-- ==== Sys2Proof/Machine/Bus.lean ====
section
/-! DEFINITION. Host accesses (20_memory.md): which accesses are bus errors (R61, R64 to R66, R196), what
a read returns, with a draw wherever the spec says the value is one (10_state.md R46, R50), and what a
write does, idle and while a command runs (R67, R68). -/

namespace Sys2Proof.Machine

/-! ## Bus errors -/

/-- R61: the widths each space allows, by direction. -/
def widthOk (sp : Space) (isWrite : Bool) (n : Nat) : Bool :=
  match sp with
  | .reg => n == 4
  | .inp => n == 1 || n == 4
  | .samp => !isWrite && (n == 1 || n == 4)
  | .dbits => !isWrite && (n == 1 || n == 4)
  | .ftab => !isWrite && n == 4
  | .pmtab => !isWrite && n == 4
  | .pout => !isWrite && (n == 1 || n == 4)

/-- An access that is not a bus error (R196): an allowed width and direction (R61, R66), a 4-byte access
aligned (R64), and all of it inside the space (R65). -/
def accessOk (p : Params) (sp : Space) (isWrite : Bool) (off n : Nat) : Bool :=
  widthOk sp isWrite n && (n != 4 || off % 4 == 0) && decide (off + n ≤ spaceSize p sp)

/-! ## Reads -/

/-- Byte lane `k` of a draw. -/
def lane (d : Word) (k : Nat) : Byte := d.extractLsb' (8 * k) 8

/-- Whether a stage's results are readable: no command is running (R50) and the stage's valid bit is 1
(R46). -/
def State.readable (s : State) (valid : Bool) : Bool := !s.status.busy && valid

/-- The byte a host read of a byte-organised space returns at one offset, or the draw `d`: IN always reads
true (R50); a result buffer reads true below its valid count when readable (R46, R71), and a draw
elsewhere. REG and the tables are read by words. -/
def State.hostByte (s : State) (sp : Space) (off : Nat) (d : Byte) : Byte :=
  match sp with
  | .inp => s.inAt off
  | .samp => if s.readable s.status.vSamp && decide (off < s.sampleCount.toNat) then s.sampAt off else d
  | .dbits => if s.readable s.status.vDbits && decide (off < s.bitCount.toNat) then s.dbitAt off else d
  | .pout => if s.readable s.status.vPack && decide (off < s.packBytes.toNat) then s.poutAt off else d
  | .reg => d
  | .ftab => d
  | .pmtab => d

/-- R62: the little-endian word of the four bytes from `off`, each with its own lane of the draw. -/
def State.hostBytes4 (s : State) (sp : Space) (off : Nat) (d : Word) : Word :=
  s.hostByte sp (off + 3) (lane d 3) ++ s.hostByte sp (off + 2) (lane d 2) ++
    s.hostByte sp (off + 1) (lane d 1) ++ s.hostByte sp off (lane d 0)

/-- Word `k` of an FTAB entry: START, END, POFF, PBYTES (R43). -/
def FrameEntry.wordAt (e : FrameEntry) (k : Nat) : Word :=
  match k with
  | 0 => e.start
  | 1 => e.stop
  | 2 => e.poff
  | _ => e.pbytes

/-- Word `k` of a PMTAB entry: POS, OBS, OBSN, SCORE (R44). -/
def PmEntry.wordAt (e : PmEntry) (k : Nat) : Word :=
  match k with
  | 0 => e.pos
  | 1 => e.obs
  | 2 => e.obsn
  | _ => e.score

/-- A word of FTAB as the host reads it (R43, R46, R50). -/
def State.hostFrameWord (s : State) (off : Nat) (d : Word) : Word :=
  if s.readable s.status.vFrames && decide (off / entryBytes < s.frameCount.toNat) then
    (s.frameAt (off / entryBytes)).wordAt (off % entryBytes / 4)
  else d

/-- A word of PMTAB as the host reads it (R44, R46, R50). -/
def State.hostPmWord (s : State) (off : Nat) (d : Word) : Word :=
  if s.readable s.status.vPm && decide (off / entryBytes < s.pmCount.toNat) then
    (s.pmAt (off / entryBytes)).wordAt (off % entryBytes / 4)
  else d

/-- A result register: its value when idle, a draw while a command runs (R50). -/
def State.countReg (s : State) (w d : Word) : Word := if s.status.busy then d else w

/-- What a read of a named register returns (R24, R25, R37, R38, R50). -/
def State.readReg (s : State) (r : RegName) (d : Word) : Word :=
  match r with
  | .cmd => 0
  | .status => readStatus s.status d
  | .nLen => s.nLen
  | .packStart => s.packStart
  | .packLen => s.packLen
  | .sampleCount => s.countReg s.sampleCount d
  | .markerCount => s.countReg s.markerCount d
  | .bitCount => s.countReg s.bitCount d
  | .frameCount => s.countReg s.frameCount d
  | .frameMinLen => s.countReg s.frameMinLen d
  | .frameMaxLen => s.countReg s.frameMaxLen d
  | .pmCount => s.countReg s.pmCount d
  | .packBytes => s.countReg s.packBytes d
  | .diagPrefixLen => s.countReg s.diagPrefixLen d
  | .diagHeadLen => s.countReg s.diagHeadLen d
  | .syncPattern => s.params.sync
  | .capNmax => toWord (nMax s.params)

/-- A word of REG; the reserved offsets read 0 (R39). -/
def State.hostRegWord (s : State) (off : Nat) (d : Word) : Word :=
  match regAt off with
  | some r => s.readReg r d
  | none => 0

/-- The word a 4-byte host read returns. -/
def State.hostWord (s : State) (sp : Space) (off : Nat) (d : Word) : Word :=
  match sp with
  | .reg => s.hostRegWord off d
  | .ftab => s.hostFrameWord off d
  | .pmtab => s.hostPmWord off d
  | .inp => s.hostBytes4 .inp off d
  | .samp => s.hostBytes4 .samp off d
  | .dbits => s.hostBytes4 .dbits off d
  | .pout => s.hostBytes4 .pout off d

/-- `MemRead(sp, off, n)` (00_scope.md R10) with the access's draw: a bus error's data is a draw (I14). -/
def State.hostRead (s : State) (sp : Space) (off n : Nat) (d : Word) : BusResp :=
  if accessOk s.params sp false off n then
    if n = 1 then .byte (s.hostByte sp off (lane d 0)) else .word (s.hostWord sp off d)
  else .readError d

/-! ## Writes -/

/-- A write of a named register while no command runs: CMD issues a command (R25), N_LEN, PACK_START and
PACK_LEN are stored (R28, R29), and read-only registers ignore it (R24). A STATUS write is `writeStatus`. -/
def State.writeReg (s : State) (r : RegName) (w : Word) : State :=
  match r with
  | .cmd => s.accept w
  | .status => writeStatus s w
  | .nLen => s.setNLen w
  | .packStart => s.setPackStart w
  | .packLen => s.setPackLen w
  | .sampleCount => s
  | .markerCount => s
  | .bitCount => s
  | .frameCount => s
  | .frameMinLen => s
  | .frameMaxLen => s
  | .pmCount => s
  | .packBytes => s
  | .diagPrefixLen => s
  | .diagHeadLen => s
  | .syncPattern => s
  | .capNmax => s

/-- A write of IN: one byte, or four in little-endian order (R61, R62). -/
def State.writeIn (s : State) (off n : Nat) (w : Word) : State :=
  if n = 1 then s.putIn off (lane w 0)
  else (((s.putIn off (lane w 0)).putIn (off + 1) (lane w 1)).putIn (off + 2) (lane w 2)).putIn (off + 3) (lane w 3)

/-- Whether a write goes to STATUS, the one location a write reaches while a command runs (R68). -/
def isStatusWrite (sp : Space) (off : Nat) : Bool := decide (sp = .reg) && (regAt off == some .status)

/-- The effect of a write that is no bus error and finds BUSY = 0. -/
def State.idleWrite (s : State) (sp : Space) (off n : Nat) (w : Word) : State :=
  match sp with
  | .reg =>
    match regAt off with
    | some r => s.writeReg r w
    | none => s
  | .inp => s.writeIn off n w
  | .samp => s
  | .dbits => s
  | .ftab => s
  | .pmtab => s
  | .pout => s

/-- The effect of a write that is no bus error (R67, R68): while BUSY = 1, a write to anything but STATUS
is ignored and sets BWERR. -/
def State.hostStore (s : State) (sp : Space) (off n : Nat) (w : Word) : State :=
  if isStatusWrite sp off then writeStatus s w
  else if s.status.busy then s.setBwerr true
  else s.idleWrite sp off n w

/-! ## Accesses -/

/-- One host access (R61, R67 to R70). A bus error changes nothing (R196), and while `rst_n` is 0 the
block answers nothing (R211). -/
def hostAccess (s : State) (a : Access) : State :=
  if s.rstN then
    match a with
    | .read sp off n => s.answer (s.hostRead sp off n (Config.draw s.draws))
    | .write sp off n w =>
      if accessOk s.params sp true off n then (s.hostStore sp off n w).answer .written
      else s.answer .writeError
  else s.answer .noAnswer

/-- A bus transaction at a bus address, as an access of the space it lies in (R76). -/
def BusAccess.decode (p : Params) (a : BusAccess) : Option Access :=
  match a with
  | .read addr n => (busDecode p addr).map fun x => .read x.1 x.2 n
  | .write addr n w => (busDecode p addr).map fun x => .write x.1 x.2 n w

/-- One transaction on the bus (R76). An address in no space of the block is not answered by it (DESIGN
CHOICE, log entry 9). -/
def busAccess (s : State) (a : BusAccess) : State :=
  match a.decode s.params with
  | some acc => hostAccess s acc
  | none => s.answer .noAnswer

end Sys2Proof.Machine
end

-=-=-=-=-

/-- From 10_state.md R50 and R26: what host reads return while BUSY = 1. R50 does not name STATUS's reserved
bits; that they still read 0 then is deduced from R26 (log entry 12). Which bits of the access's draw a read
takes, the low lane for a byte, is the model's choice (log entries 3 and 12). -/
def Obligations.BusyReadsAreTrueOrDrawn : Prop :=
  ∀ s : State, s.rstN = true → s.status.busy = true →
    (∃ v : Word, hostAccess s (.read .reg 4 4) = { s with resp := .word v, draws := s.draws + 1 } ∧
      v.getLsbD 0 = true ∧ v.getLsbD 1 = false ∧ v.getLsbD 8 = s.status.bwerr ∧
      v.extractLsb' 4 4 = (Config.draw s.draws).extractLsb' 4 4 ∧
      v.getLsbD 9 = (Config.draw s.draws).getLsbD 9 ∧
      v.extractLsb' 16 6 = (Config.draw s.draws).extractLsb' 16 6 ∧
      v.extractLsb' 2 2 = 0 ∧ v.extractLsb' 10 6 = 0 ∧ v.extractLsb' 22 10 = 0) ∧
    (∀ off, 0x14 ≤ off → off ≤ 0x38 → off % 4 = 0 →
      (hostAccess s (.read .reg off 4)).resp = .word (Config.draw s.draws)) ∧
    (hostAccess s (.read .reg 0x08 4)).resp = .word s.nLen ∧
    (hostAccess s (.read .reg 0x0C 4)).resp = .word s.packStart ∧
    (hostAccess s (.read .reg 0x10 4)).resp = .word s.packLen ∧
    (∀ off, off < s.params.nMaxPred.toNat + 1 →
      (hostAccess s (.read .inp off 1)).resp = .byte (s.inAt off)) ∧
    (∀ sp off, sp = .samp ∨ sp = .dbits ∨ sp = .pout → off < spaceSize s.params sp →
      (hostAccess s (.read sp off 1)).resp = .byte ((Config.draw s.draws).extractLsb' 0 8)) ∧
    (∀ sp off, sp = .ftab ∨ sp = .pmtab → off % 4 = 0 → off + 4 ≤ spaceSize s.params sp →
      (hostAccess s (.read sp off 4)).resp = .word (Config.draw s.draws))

-=-=-=-=-

Using the entries shown above, reproduce verbatim the lines from the line bearing "(∀ off, off" to the line bearing "(hostAccess s (.read sp off 4)).resp", inclusive.

--- RESPONSE FOR THIS EXERCISE ---
    (∀ off, off < s.params.nMaxPred.toNat + 1 →
      (hostAccess s (.read .inp off 1)).resp = .byte (s.inAt off)) ∧
    (∀ sp off, sp = .samp ∨ sp = .dbits ∨ sp = .pout → off < spaceSize s.params sp →
      (hostAccess s (.read sp off 1)).resp = .byte ((Config.draw s.draws).extractLsb' 0 8)) ∧
    (∀ sp off, sp = .ftab ∨ sp = .pmtab → off % 4 = 0 → off + 4 ≤ spaceSize s.params sp →
      (hostAccess s (.read sp off 4)).resp = .word (Config.draw s.draws))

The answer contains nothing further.